• [What is needed] Look below. Copy each line that has "SUPPORT" in it.

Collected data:

----

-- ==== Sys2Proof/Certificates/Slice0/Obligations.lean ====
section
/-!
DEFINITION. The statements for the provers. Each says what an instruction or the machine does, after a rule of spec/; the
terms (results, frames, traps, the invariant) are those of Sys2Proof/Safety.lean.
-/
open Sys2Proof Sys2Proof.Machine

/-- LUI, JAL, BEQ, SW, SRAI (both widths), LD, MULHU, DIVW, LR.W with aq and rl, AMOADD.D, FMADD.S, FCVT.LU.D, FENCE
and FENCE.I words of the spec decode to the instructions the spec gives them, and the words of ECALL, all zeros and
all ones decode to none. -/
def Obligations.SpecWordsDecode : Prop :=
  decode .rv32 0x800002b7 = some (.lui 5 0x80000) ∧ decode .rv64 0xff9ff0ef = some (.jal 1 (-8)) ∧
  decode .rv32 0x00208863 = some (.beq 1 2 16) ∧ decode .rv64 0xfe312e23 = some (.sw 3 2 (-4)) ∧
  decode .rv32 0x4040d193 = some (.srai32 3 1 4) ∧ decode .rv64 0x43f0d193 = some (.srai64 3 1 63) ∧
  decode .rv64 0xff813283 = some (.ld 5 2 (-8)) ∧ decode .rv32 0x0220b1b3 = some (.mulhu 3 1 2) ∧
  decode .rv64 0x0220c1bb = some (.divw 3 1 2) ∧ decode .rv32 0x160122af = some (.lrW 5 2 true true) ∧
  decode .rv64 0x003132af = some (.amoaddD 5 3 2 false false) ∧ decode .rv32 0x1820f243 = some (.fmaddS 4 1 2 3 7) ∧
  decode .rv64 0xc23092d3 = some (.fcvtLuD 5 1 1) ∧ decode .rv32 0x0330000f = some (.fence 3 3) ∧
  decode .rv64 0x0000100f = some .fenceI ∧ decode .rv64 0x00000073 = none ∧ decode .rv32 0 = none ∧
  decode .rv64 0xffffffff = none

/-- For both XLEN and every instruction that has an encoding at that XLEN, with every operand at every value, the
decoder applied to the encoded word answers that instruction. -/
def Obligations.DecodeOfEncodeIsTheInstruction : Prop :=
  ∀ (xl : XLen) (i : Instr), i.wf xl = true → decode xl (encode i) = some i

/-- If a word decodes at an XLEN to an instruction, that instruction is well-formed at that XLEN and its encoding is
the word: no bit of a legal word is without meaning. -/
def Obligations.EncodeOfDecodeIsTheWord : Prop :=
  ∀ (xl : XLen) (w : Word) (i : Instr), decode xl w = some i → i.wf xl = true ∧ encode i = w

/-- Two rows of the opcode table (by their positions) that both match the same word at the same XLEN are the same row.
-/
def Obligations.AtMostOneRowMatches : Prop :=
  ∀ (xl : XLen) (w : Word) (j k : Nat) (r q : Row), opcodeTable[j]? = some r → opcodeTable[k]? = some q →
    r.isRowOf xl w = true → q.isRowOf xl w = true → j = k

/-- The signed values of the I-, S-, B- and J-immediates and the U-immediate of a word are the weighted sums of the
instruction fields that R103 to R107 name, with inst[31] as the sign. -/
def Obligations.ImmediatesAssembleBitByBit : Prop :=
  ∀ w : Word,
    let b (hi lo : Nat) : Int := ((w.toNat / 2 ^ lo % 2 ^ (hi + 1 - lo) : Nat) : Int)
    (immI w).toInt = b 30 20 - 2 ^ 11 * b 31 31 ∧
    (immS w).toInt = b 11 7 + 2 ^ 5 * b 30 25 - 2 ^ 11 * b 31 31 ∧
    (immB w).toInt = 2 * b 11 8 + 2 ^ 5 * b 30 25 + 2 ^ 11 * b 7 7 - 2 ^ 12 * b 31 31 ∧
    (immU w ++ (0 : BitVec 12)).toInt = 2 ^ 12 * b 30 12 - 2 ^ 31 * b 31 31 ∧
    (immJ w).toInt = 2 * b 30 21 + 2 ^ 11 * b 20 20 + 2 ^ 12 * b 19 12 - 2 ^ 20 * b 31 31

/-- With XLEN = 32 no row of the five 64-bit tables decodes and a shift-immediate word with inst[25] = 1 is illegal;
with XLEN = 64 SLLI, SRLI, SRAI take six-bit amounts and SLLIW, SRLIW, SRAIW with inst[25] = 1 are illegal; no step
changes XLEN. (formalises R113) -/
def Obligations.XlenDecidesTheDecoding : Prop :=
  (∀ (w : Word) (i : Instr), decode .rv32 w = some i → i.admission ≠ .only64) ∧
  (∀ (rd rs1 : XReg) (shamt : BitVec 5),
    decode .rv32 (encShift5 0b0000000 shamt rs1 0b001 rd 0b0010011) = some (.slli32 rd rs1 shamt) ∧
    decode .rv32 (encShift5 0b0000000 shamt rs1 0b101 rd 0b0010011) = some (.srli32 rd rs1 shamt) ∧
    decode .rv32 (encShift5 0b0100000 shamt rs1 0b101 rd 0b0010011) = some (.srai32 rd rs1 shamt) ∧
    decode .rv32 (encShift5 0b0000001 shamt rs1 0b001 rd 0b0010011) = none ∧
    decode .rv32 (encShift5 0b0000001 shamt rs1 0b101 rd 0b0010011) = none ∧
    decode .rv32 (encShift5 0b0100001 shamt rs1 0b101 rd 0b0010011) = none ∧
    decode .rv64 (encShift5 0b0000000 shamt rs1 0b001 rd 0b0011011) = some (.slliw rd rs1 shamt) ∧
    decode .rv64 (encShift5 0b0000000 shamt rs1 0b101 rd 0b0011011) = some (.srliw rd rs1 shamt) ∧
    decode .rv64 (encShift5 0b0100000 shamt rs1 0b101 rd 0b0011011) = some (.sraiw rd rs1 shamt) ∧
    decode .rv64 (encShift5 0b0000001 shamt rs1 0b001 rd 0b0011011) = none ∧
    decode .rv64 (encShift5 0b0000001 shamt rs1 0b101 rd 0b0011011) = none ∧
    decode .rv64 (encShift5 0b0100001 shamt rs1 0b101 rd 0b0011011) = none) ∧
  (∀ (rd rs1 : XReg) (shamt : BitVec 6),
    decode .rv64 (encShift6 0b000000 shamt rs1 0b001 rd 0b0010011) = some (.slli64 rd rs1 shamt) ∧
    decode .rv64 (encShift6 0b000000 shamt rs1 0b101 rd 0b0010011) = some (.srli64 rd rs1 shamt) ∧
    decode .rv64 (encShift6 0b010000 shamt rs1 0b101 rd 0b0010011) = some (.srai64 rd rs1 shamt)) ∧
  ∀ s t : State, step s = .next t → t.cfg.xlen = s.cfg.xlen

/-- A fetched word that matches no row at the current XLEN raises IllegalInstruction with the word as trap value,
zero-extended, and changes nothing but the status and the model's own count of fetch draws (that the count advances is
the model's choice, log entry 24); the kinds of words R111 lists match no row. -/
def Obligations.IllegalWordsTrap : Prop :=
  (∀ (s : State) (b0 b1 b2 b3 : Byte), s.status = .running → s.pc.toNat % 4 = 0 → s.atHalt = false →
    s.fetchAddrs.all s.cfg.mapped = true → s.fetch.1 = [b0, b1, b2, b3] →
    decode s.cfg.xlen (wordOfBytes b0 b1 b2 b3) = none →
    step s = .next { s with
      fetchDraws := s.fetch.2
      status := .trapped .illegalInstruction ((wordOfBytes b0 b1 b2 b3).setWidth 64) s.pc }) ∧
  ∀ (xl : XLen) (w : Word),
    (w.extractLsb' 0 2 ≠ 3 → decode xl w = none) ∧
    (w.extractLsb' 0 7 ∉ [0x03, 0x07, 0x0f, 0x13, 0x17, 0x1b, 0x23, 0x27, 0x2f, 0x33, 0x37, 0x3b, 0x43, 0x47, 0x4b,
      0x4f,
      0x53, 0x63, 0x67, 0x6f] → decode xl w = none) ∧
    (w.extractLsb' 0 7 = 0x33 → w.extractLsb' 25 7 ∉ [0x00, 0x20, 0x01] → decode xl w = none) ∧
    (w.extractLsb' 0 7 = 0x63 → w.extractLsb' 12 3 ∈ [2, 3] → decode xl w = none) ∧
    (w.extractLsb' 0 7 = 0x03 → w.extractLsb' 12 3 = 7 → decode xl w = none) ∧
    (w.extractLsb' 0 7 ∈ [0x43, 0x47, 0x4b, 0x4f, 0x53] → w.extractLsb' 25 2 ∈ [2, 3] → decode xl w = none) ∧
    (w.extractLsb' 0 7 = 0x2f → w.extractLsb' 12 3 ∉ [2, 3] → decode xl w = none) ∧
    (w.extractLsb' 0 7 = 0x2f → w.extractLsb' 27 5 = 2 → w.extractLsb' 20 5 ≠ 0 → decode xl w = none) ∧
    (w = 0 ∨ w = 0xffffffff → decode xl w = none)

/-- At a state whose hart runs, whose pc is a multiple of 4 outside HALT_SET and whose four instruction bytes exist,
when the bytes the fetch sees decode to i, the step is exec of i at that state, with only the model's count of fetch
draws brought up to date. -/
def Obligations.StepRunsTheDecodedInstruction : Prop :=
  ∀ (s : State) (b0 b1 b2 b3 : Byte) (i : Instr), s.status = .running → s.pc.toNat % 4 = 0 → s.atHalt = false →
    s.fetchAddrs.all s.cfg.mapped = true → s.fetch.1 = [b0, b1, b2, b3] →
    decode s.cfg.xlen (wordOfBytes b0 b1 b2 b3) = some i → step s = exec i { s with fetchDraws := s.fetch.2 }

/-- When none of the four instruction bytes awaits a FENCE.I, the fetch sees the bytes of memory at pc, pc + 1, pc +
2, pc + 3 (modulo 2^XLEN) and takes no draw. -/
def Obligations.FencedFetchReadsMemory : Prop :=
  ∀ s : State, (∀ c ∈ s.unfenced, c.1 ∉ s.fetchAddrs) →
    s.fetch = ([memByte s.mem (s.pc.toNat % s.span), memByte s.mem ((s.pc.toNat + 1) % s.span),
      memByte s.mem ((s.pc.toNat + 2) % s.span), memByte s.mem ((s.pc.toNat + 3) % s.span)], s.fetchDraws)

----

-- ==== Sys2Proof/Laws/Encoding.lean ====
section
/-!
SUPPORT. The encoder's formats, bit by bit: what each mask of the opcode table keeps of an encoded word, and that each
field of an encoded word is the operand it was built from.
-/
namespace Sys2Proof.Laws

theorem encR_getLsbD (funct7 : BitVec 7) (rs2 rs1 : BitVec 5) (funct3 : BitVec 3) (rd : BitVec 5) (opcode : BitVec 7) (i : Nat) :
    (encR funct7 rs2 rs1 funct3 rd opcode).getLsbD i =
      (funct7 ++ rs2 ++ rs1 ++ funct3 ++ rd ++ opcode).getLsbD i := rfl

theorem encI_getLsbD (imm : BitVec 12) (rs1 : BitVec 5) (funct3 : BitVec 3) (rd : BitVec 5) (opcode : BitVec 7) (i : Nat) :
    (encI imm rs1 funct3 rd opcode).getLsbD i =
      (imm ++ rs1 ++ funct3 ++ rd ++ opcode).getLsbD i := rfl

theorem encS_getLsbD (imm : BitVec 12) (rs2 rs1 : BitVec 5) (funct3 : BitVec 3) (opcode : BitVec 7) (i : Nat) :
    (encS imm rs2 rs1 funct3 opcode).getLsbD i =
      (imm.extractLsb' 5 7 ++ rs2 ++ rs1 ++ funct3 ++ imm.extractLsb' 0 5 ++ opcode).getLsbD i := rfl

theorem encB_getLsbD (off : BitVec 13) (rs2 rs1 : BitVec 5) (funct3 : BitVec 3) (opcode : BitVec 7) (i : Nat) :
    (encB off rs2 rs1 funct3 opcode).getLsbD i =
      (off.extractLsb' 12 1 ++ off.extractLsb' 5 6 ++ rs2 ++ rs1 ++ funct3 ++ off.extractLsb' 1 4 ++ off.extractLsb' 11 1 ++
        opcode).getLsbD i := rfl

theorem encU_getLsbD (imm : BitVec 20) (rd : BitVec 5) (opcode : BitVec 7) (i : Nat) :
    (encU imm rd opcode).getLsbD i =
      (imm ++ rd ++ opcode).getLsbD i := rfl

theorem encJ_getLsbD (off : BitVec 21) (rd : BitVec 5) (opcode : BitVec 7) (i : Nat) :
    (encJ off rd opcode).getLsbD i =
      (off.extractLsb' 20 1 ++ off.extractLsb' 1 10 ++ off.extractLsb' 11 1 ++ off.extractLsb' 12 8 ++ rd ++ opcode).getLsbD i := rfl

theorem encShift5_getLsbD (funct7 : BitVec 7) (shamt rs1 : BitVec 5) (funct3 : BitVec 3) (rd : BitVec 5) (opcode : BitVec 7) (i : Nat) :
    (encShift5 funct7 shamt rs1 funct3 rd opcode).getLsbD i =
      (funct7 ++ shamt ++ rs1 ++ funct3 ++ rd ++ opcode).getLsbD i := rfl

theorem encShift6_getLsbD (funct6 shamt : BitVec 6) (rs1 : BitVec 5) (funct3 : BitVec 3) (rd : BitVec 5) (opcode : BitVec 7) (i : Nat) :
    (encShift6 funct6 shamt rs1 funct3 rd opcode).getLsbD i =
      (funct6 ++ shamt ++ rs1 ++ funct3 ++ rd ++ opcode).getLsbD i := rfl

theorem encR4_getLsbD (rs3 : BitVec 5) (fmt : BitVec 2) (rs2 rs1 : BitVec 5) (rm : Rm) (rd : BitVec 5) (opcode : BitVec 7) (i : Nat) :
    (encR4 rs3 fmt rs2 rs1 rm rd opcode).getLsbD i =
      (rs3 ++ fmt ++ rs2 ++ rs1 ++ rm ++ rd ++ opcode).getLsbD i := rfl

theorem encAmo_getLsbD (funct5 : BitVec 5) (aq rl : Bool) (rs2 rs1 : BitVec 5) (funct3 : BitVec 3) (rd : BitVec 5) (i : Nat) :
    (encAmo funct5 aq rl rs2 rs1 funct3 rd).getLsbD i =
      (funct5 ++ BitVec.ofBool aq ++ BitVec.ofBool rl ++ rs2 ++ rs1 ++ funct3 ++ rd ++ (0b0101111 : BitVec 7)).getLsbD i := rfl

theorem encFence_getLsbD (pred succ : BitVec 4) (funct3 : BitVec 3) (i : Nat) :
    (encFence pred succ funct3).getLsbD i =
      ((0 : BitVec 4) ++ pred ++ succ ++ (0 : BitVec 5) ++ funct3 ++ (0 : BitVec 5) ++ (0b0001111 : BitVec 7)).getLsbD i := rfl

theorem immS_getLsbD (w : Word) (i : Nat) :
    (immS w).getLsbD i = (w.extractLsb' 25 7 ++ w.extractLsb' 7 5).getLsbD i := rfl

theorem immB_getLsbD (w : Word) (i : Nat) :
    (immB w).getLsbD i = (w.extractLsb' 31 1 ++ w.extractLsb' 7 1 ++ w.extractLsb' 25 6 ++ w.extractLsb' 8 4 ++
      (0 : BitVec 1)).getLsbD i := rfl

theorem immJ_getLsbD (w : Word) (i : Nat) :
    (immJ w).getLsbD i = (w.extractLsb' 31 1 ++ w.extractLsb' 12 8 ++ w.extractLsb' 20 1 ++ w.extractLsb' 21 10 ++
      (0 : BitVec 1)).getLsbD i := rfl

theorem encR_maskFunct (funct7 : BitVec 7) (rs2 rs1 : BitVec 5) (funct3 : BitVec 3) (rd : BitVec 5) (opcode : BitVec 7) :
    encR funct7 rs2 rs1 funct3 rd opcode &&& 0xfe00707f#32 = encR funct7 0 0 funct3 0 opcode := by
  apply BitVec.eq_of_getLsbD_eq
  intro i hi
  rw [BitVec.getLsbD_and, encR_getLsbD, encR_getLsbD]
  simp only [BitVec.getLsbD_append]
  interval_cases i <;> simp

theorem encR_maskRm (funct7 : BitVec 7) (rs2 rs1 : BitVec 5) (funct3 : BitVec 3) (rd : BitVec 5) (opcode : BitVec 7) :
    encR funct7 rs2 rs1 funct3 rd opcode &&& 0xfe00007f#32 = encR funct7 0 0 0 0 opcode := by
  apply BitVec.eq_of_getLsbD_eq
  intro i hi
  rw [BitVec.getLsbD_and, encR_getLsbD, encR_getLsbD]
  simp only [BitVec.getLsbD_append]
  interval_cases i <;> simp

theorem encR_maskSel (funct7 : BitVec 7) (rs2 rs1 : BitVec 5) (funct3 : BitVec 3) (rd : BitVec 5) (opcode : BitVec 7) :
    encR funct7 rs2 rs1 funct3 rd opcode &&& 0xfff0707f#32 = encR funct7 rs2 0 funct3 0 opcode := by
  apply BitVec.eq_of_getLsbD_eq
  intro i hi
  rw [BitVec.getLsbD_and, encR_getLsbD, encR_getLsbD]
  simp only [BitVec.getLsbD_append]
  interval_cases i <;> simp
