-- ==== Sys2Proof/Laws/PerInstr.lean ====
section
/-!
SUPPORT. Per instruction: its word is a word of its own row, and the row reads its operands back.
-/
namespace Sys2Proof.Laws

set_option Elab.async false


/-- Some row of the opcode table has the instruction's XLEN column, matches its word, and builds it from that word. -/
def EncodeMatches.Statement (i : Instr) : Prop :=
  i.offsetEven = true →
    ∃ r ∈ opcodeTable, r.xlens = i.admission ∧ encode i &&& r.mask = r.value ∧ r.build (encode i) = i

----

• [Task output]
SUPPORT. The encoder's formats, bit by bit: what each mask of the opcode table keeps of an encoded word, and that each
SUPPORT. Per instruction: its word is a word of its own row, and the row reads its operands back.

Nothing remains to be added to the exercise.